Y, finalmente, el principio de justicia, que es descrito por la Comisión como “la imparcialidad en la distribución […] [por lo que] los iguales deben ser tratados igualitariamente” (The Belmont Report, 1990). El Informe apuntaba con ello a la justicia distributiva, expresada en el adecuado manejo por ejercer una selección equitativa de los sujetos que se sometan a algún tipo de investigación clínica o de experimentación, al igual que la distribución justa de los frutos de los trabajos que fueran surgiendo en esta línea.
No por casualidad, un año después de la presentación y socialización del Informe Belmont, Beauchamp y Childress publican Principles of Biomedical Ethics (1979), obra que acentúa la importancia de la aplicación de principios como criterios orientativos para las actividades de investigación, experimentación y aplicación de resultados obtenidos en procesos de análisis ético-médico. Profundizando en el estudio de la National Commission, los autores incorporan un cuarto principio que, junto a los tres anteriores, vendría a configurar el llamado “Mantra de Georgetown”: la no-maleficencia (Beauchamp y Childress, 1979). La no-maleficencia se diferencia del principio de beneficencia, puesto que distingue entre la obligación de no hacer el mal a otros y la de hacerles el bien, siendo la primera una posibilidad que se concede con más fuerza impositiva que la segunda, lo que no había sido abordado por el Informe Belmont. En el campo de la “ética biomédica”, esta distinción resulta especialmente valiosa en el área de la experimentación y la aplicación de criterios de investigación, los que no solo deben responder a la beneficencia, sino también a hacer explícita la no-maleficencia que se ha de declarar antes de que se pida la aceptación de los procedimientos a quienes están dispuestos a acceder a los mismos, mediante la adhesión específica a la intervención que se expresa con el consentimiento informado que debe entregar el usuario.

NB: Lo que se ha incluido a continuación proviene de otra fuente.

-- ==== Sys2Proof/Laws/State.lean ====
section
/-! SUPPORT. One lemma for each field under each named update of the state, so that no later proof unfolds a record
update. -/

namespace Sys2Proof.Machine

@[simp] theorem State.readMem_eq (s : State) (a : Addr) : s.readMem a = s.mem.read a := rfl

/-! `tick` -/

@[simp] theorem State.tick_AC (n : Nat) (s : State) : (s.tick n).AC = s.AC := rfl
@[simp] theorem State.tick_AR (n : Nat) (s : State) : (s.tick n).AR = s.AR := rfl
@[simp] theorem State.tick_DR (n : Nat) (s : State) : (s.tick n).DR = s.DR := rfl
@[simp] theorem State.tick_IR (n : Nat) (s : State) : (s.tick n).IR = s.IR := rfl
@[simp] theorem State.tick_PC (n : Nat) (s : State) : (s.tick n).PC = s.PC := rfl
@[simp] theorem State.tick_TR (n : Nat) (s : State) : (s.tick n).TR = s.TR := rfl
@[simp] theorem State.tick_INPR (n : Nat) (s : State) : (s.tick n).INPR = s.INPR := rfl
@[simp] theorem State.tick_OUTR (n : Nat) (s : State) : (s.tick n).OUTR = s.OUTR := rfl
@[simp] theorem State.tick_S (n : Nat) (s : State) : (s.tick n).S = s.S := rfl
@[simp] theorem State.tick_I (n : Nat) (s : State) : (s.tick n).I = s.I := rfl
@[simp] theorem State.tick_E (n : Nat) (s : State) : (s.tick n).E = s.E := rfl
@[simp] theorem State.tick_R (n : Nat) (s : State) : (s.tick n).R = s.R := rfl
@[simp] theorem State.tick_IEN (n : Nat) (s : State) : (s.tick n).IEN = s.IEN := rfl
@[simp] theorem State.tick_FGI (n : Nat) (s : State) : (s.tick n).FGI = s.FGI := rfl
@[simp] theorem State.tick_FGO (n : Nat) (s : State) : (s.tick n).FGO = s.FGO := rfl
@[simp] theorem State.tick_D (n : Nat) (s : State) : (s.tick n).D = s.D := rfl
@[simp] theorem State.tick_CYC (n : Nat) (s : State) : (s.tick n).CYC = s.CYC + n := rfl
@[simp] theorem State.tick_EVQ (n : Nat) (s : State) : (s.tick n).EVQ = s.EVQ := rfl
@[simp] theorem State.tick_phase (n : Nat) (s : State) : (s.tick n).phase = s.phase := rfl
@[simp] theorem State.tick_haltReason (n : Nat) (s : State) : (s.tick n).haltReason = s.haltReason := rfl
@[simp] theorem State.tick_mem (n : Nat) (s : State) : (s.tick n).mem = s.mem := rfl
@[simp] theorem State.tick_used (n : Nat) (s : State) : (s.tick n).used = s.used := rfl
@[simp] theorem State.tick_config (n : Nat) (s : State) : (s.tick n).config = s.config := rfl

/-! `halt` -/

@[simp] theorem State.halt_AC (r : HaltReason) (s : State) : (s.halt r).AC = s.AC := rfl
@[simp] theorem State.halt_AR (r : HaltReason) (s : State) : (s.halt r).AR = s.AR := rfl
@[simp] theorem State.halt_DR (r : HaltReason) (s : State) : (s.halt r).DR = s.DR := rfl
@[simp] theorem State.halt_IR (r : HaltReason) (s : State) : (s.halt r).IR = s.IR := rfl
@[simp] theorem State.halt_PC (r : HaltReason) (s : State) : (s.halt r).PC = s.PC := rfl
@[simp] theorem State.halt_TR (r : HaltReason) (s : State) : (s.halt r).TR = s.TR := rfl
@[simp] theorem State.halt_INPR (r : HaltReason) (s : State) : (s.halt r).INPR = s.INPR := rfl
@[simp] theorem State.halt_OUTR (r : HaltReason) (s : State) : (s.halt r).OUTR = s.OUTR := rfl
@[simp] theorem State.halt_S (r : HaltReason) (s : State) : (s.halt r).S = false := rfl
@[simp] theorem State.halt_I (r : HaltReason) (s : State) : (s.halt r).I = s.I := rfl
@[simp] theorem State.halt_E (r : HaltReason) (s : State) : (s.halt r).E = s.E := rfl
@[simp] theorem State.halt_R (r : HaltReason) (s : State) : (s.halt r).R = s.R := rfl
@[simp] theorem State.halt_IEN (r : HaltReason) (s : State) : (s.halt r).IEN = s.IEN := rfl
@[simp] theorem State.halt_FGI (r : HaltReason) (s : State) : (s.halt r).FGI = s.FGI := rfl
@[simp] theorem State.halt_FGO (r : HaltReason) (s : State) : (s.halt r).FGO = s.FGO := rfl
@[simp] theorem State.halt_D (r : HaltReason) (s : State) : (s.halt r).D = s.D := rfl
@[simp] theorem State.halt_CYC (r : HaltReason) (s : State) : (s.halt r).CYC = s.CYC := rfl
@[simp] theorem State.halt_EVQ (r : HaltReason) (s : State) : (s.halt r).EVQ = s.EVQ := rfl
@[simp] theorem State.halt_phase (r : HaltReason) (s : State) : (s.halt r).phase = .halted := rfl
@[simp] theorem State.halt_haltReason (r : HaltReason) (s : State) : (s.halt r).haltReason = r := rfl
@[simp] theorem State.halt_mem (r : HaltReason) (s : State) : (s.halt r).mem = s.mem := rfl
@[simp] theorem State.halt_used (r : HaltReason) (s : State) : (s.halt r).used = s.used := rfl
@[simp] theorem State.halt_config (r : HaltReason) (s : State) : (s.halt r).config = s.config := rfl

/-! `skipIf` -/

@[simp] theorem State.skipIf_AC (b : Bool) (s : State) : (s.skipIf b).AC = s.AC := rfl
@[simp] theorem State.skipIf_AR (b : Bool) (s : State) : (s.skipIf b).AR = s.AR := rfl
@[simp] theorem State.skipIf_DR (b : Bool) (s : State) : (s.skipIf b).DR = s.DR := rfl
@[simp] theorem State.skipIf_IR (b : Bool) (s : State) : (s.skipIf b).IR = s.IR := rfl
@[simp] theorem State.skipIf_PC (b : Bool) (s : State) : (s.skipIf b).PC = if b then s.PC + 1 else s.PC := rfl
@[simp] theorem State.skipIf_TR (b : Bool) (s : State) : (s.skipIf b).TR = s.TR := rfl
@[simp] theorem State.skipIf_INPR (b : Bool) (s : State) : (s.skipIf b).INPR = s.INPR := rfl
@[simp] theorem State.skipIf_OUTR (b : Bool) (s : State) : (s.skipIf b).OUTR = s.OUTR := rfl
@[simp] theorem State.skipIf_S (b : Bool) (s : State) : (s.skipIf b).S = s.S := rfl
@[simp] theorem State.skipIf_I (b : Bool) (s : State) : (s.skipIf b).I = s.I := rfl
@[simp] theorem State.skipIf_E (b : Bool) (s : State) : (s.skipIf b).E = s.E := rfl
@[simp] theorem State.skipIf_R (b : Bool) (s : State) : (s.skipIf b).R = s.R := rfl
@[simp] theorem State.skipIf_IEN (b : Bool) (s : State) : (s.skipIf b).IEN = s.IEN := rfl
@[simp] theorem State.skipIf_FGI (b : Bool) (s : State) : (s.skipIf b).FGI = s.FGI := rfl
@[simp] theorem State.skipIf_FGO (b : Bool) (s : State) : (s.skipIf b).FGO = s.FGO := rfl
@[simp] theorem State.skipIf_D (b : Bool) (s : State) : (s.skipIf b).D = s.D := rfl
@[simp] theorem State.skipIf_CYC (b : Bool) (s : State) : (s.skipIf b).CYC = s.CYC := rfl
@[simp] theorem State.skipIf_EVQ (b : Bool) (s : State) : (s.skipIf b).EVQ = s.EVQ := rfl
@[simp] theorem State.skipIf_phase (b : Bool) (s : State) : (s.skipIf b).phase = s.phase := rfl
@[simp] theorem State.skipIf_haltReason (b : Bool) (s : State) : (s.skipIf b).haltReason = s.haltReason := rfl
@[simp] theorem State.skipIf_mem (b : Bool) (s : State) : (s.skipIf b).mem = s.mem := rfl
@[simp] theorem State.skipIf_used (b : Bool) (s : State) : (s.skipIf b).used = s.used := rfl
@[simp] theorem State.skipIf_config (b : Bool) (s : State) : (s.skipIf b).config = s.config := rfl

/-! `writeMem` -/

@[simp] theorem State.writeMem_AC (a : Addr) (v : Word) (s : State) : (s.writeMem a v).AC = s.AC := rfl
@[simp] theorem State.writeMem_AR (a : Addr) (v : Word) (s : State) : (s.writeMem a v).AR = s.AR := rfl
@[simp] theorem State.writeMem_DR (a : Addr) (v : Word) (s : State) : (s.writeMem a v).DR = s.DR := rfl
@[simp] theorem State.writeMem_IR (a : Addr) (v : Word) (s : State) : (s.writeMem a v).IR = s.IR := rfl
@[simp] theorem State.writeMem_PC (a : Addr) (v : Word) (s : State) : (s.writeMem a v).PC = s.PC := rfl
@[simp] theorem State.writeMem_TR (a : Addr) (v : Word) (s : State) : (s.writeMem a v).TR = s.TR := rfl
@[simp] theorem State.writeMem_INPR (a : Addr) (v : Word) (s : State) : (s.writeMem a v).INPR = s.INPR := rfl
@[simp] theorem State.writeMem_OUTR (a : Addr) (v : Word) (s : State) : (s.writeMem a v).OUTR = s.OUTR := rfl
@[simp] theorem State.writeMem_S (a : Addr) (v : Word) (s : State) : (s.writeMem a v).S = s.S := rfl
@[simp] theorem State.writeMem_I (a : Addr) (v : Word) (s : State) : (s.writeMem a v).I = s.I := rfl
@[simp] theorem State.writeMem_E (a : Addr) (v : Word) (s : State) : (s.writeMem a v).E = s.E := rfl
@[simp] theorem State.writeMem_R (a : Addr) (v : Word) (s : State) : (s.writeMem a v).R = s.R := rfl
@[simp] theorem State.writeMem_IEN (a : Addr) (v : Word) (s : State) : (s.writeMem a v).IEN = s.IEN := rfl
@[simp] theorem State.writeMem_FGI (a : Addr) (v : Word) (s : State) : (s.writeMem a v).FGI = s.FGI := rfl
@[simp] theorem State.writeMem_FGO (a : Addr) (v : Word) (s : State) : (s.writeMem a v).FGO = s.FGO := rfl
@[simp] theorem State.writeMem_D (a : Addr) (v : Word) (s : State) : (s.writeMem a v).D = s.D := rfl
@[simp] theorem State.writeMem_CYC (a : Addr) (v : Word) (s : State) : (s.writeMem a v).CYC = s.CYC := rfl
@[simp] theorem State.writeMem_EVQ (a : Addr) (v : Word) (s : State) : (s.writeMem a v).EVQ = s.EVQ := rfl
@[simp] theorem State.writeMem_phase (a : Addr) (v : Word) (s : State) : (s.writeMem a v).phase = s.phase := rfl
@[simp] theorem State.writeMem_haltReason (a : Addr) (v : Word) (s : State) : (s.writeMem a v).haltReason = s.haltReason := rfl
@[simp] theorem State.writeMem_mem (a : Addr) (v : Word) (s : State) : (s.writeMem a v).mem = s.mem.write a v := rfl
@[simp] theorem State.writeMem_used (a : Addr) (v : Word) (s : State) : (s.writeMem a v).used = s.used.mark a.toNat := rfl
@[simp] theorem State.writeMem_config (a : Addr) (v : Word) (s : State) : (s.writeMem a v).config = s.config := rfl

/-! `loadDR` -/

@[simp] theorem State.loadDR_AC (s : State) : s.loadDR.AC = s.AC := rfl
@[simp] theorem State.loadDR_AR (s : State) : s.loadDR.AR = s.AR := rfl
@[simp] theorem State.loadDR_DR (s : State) : s.loadDR.DR = s.mem.read s.AR := rfl
@[simp] theorem State.loadDR_IR (s : State) : s.loadDR.IR = s.IR := rfl
@[simp] theorem State.loadDR_PC (s : State) : s.loadDR.PC = s.PC := rfl
@[simp] theorem State.loadDR_TR (s : State) : s.loadDR.TR = s.TR := rfl
@[simp] theorem State.loadDR_INPR (s : State) : s.loadDR.INPR = s.INPR := rfl
@[simp] theorem State.loadDR_OUTR (s : State) : s.loadDR.OUTR = s.OUTR := rfl
@[simp] theorem State.loadDR_S (s : State) : s.loadDR.S = s.S := rfl
@[simp] theorem State.loadDR_I (s : State) : s.loadDR.I = s.I := rfl
@[simp] theorem State.loadDR_E (s : State) : s.loadDR.E = s.E := rfl
@[simp] theorem State.loadDR_R (s : State) : s.loadDR.R = s.R := rfl
@[simp] theorem State.loadDR_IEN (s : State) : s.loadDR.IEN = s.IEN := rfl
@[simp] theorem State.loadDR_FGI (s : State) : s.loadDR.FGI = s.FGI := rfl
@[simp] theorem State.loadDR_FGO (s : State) : s.loadDR.FGO = s.FGO := rfl
@[simp] theorem State.loadDR_D (s : State) : s.loadDR.D = s.D := rfl
@[simp] theorem State.loadDR_CYC (s : State) : s.loadDR.CYC = s.CYC := rfl
@[simp] theorem State.loadDR_EVQ (s : State) : s.loadDR.EVQ = s.EVQ := rfl
@[simp] theorem State.loadDR_phase (s : State) : s.loadDR.phase = s.phase := rfl
@[simp] theorem State.loadDR_haltReason (s : State) : s.loadDR.haltReason = s.haltReason := rfl
@[simp] theorem State.loadDR_mem (s : State) : s.loadDR.mem = s.mem := rfl
@[simp] theorem State.loadDR_used (s : State) : s.loadDR.used = s.used := rfl
@[simp] theorem State.loadDR_config (s : State) : s.loadDR.config = s.config := rfl

/-! `loadWord` -/

@[simp] theorem State.loadWord_AC (a : Addr) (v : Word) (s : State) : (s.loadWord a v).AC = s.AC := rfl
@[simp] theorem State.loadWord_AR (a : Addr) (v : Word) (s : State) : (s.loadWord a v).AR = s.AR := rfl
@[simp] theorem State.loadWord_DR (a : Addr) (v : Word) (s : State) : (s.loadWord a v).DR = s.DR := rfl
@[simp] theorem State.loadWord_IR (a : Addr) (v : Word) (s : State) : (s.loadWord a v).IR = s.IR := rfl
@[simp] theorem State.loadWord_PC (a : Addr) (v : Word) (s : State) : (s.loadWord a v).PC = s.PC := rfl
@[simp] theorem State.loadWord_TR (a : Addr) (v : Word) (s : State) : (s.loadWord a v).TR = s.TR := rfl
@[simp] theorem State.loadWord_INPR (a : Addr) (v : Word) (s : State) : (s.loadWord a v).INPR = s.INPR := rfl
@[simp] theorem State.loadWord_OUTR (a : Addr) (v : Word) (s : State) : (s.loadWord a v).OUTR = s.OUTR := rfl
@[simp] theorem State.loadWord_S (a : Addr) (v : Word) (s : State) : (s.loadWord a v).S = s.S := rfl
@[simp] theorem State.loadWord_I (a : Addr) (v : Word) (s : State) : (s.loadWord a v).I = s.I := rfl
@[simp] theorem State.loadWord_E (a : Addr) (v : Word) (s : State) : (s.loadWord a v).E = s.E := rfl
@[simp] theorem State.loadWord_R (a : Addr) (v : Word) (s : State) : (s.loadWord a v).R = s.R := rfl
@[simp] theorem State.loadWord_IEN (a : Addr) (v : Word) (s : State) : (s.loadWord a v).IEN = s.IEN := rfl
@[simp] theorem State.loadWord_FGI (a : Addr) (v : Word) (s : State) : (s.loadWord a v).FGI = s.FGI := rfl
@[simp] theorem State.loadWord_FGO (a : Addr) (v : Word) (s : State) : (s.loadWord a v).FGO = s.FGO := rfl
@[simp] theorem State.loadWord_D (a : Addr) (v : Word) (s : State) : (s.loadWord a v).D = s.D := rfl
@[simp] theorem State.loadWord_CYC (a : Addr) (v : Word) (s : State) : (s.loadWord a v).CYC = s.CYC := rfl
@[simp] theorem State.loadWord_EVQ (a : Addr) (v : Word) (s : State) : (s.loadWord a v).EVQ = s.EVQ := rfl
@[simp] theorem State.loadWord_phase (a : Addr) (v : Word) (s : State) : (s.loadWord a v).phase = s.phase := rfl
@[simp] theorem State.loadWord_haltReason (a : Addr) (v : Word) (s : State) : (s.loadWord a v).haltReason = s.haltReason := rfl
@[simp] theorem State.loadWord_mem (a : Addr) (v : Word) (s : State) : (s.loadWord a v).mem = s.mem.write a v := rfl
@[simp] theorem State.loadWord_used (a : Addr) (v : Word) (s : State) : (s.loadWord a v).used = if s.config.loadMarksUsed then s.used.mark a.toNat else s.used := rfl
@[simp] theorem State.loadWord_config (a : Addr) (v : Word) (s : State) : (s.loadWord a v).config = s.config := rfl

/-! `started` -/

@[simp] theorem State.started_AC (p : Addr) (s : State) : (s.started p).AC = s.AC := rfl
@[simp] theorem State.started_AR (p : Addr) (s : State) : (s.started p).AR = s.AR := rfl
@[simp] theorem State.started_DR (p : Addr) (s : State) : (s.started p).DR = s.DR := rfl
@[simp] theorem State.started_IR (p : Addr) (s : State) : (s.started p).IR = s.IR := rfl
@[simp] theorem State.started_PC (p : Addr) (s : State) : (s.started p).PC = p := rfl
@[simp] theorem State.started_TR (p : Addr) (s : State) : (s.started p).TR = s.TR := rfl
@[simp] theorem State.started_INPR (p : Addr) (s : State) : (s.started p).INPR = s.INPR := rfl
@[simp] theorem State.started_OUTR (p : Addr) (s : State) : (s.started p).OUTR = s.OUTR := rfl
@[simp] theorem State.started_S (p : Addr) (s : State) : (s.started p).S = true := rfl
@[simp] theorem State.started_I (p : Addr) (s : State) : (s.started p).I = s.I := rfl
@[simp] theorem State.started_E (p : Addr) (s : State) : (s.started p).E = s.E := rfl
@[simp] theorem State.started_R (p : Addr) (s : State) : (s.started p).R = s.R := rfl
@[simp] theorem State.started_IEN (p : Addr) (s : State) : (s.started p).IEN = s.IEN := rfl
@[simp] theorem State.started_FGI (p : Addr) (s : State) : (s.started p).FGI = s.FGI := rfl
@[simp] theorem State.started_FGO (p : Addr) (s : State) : (s.started p).FGO = s.FGO := rfl
@[simp] theorem State.started_D (p : Addr) (s : State) : (s.started p).D = s.D := rfl
@[simp] theorem State.started_CYC (p : Addr) (s : State) : (s.started p).CYC = s.CYC := rfl
@[simp] theorem State.started_EVQ (p : Addr) (s : State) : (s.started p).EVQ = s.EVQ := rfl
@[simp] theorem State.started_phase (p : Addr) (s : State) : (s.started p).phase = .fetch := rfl
@[simp] theorem State.started_haltReason (p : Addr) (s : State) : (s.started p).haltReason = .running := rfl
@[simp] theorem State.started_mem (p : Addr) (s : State) : (s.started p).mem = s.mem := rfl
@[simp] theorem State.started_used (p : Addr) (s : State) : (s.started p).used = s.used := rfl
@[simp] theorem State.started_config (p : Addr) (s : State) : (s.started p).config = s.config := rfl

end Sys2Proof.Machine
end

Los cuatro principios icónicos de la “ética biomédica” —dado que se requerían para la investigación, experimentación y aplicación de procedimientos— estaban claramente orientados a la resolución de conflictos que podían proyectarse al ámbito de la “ética clínica”, por lo que resultaba fundamental establecer los criterios de prelación vinculados con su uso y la posibilidad de aplicar excepciones. La sociedad entre los autores de Principles of Biomedical Ethics, Beauchamp —filósofo utilitarista— y Childress —teólogo deontologista—, hacía difícil pensar en una conciliación de argumentos a la hora de enfrentar conflictos. En el primer caso, porque los utilitaristas estiman que las reglas obligan en la medida en que son útiles, haciendo que las excepciones puedan ser justificables. En el segundo, porque se considera que los principios operan de modo absoluto, sin dar lugar a excepciones. Este aparente conflicto, no obstante, fue superado con la distinción que Davis Ross propusiera en 1930 entre prima facie duties (deberes prima facie) y actual duties (deberes reales y efectivos), en The Right and the Good (Ross, 1994), siendo asumido este criterio por la reflexión ético médica. Este es un libro capital en el que Ross plantea que los deberes han de considerarse en abstracto obligatorios prima facie, carentes de excepciones, por lo que deben ser respetados cuando no entran en conflicto entre sí, mientras que, en caso de disponerse en contraposición, es necesario priorizar uno sobre los otros a partir de la fuerza vinculante de los deberes en concreto (Beauchamp y McCullough, 1987: 12 ss.). Así, mientras los deberes se comprenden prima facie desde el punto de vista deontológico, en una perspectiva teleológica se entienden como reales y efectivos, que es lo que ocurre cuando se hace necesaria su aplicación práctica para ser aterrizados en la experiencia.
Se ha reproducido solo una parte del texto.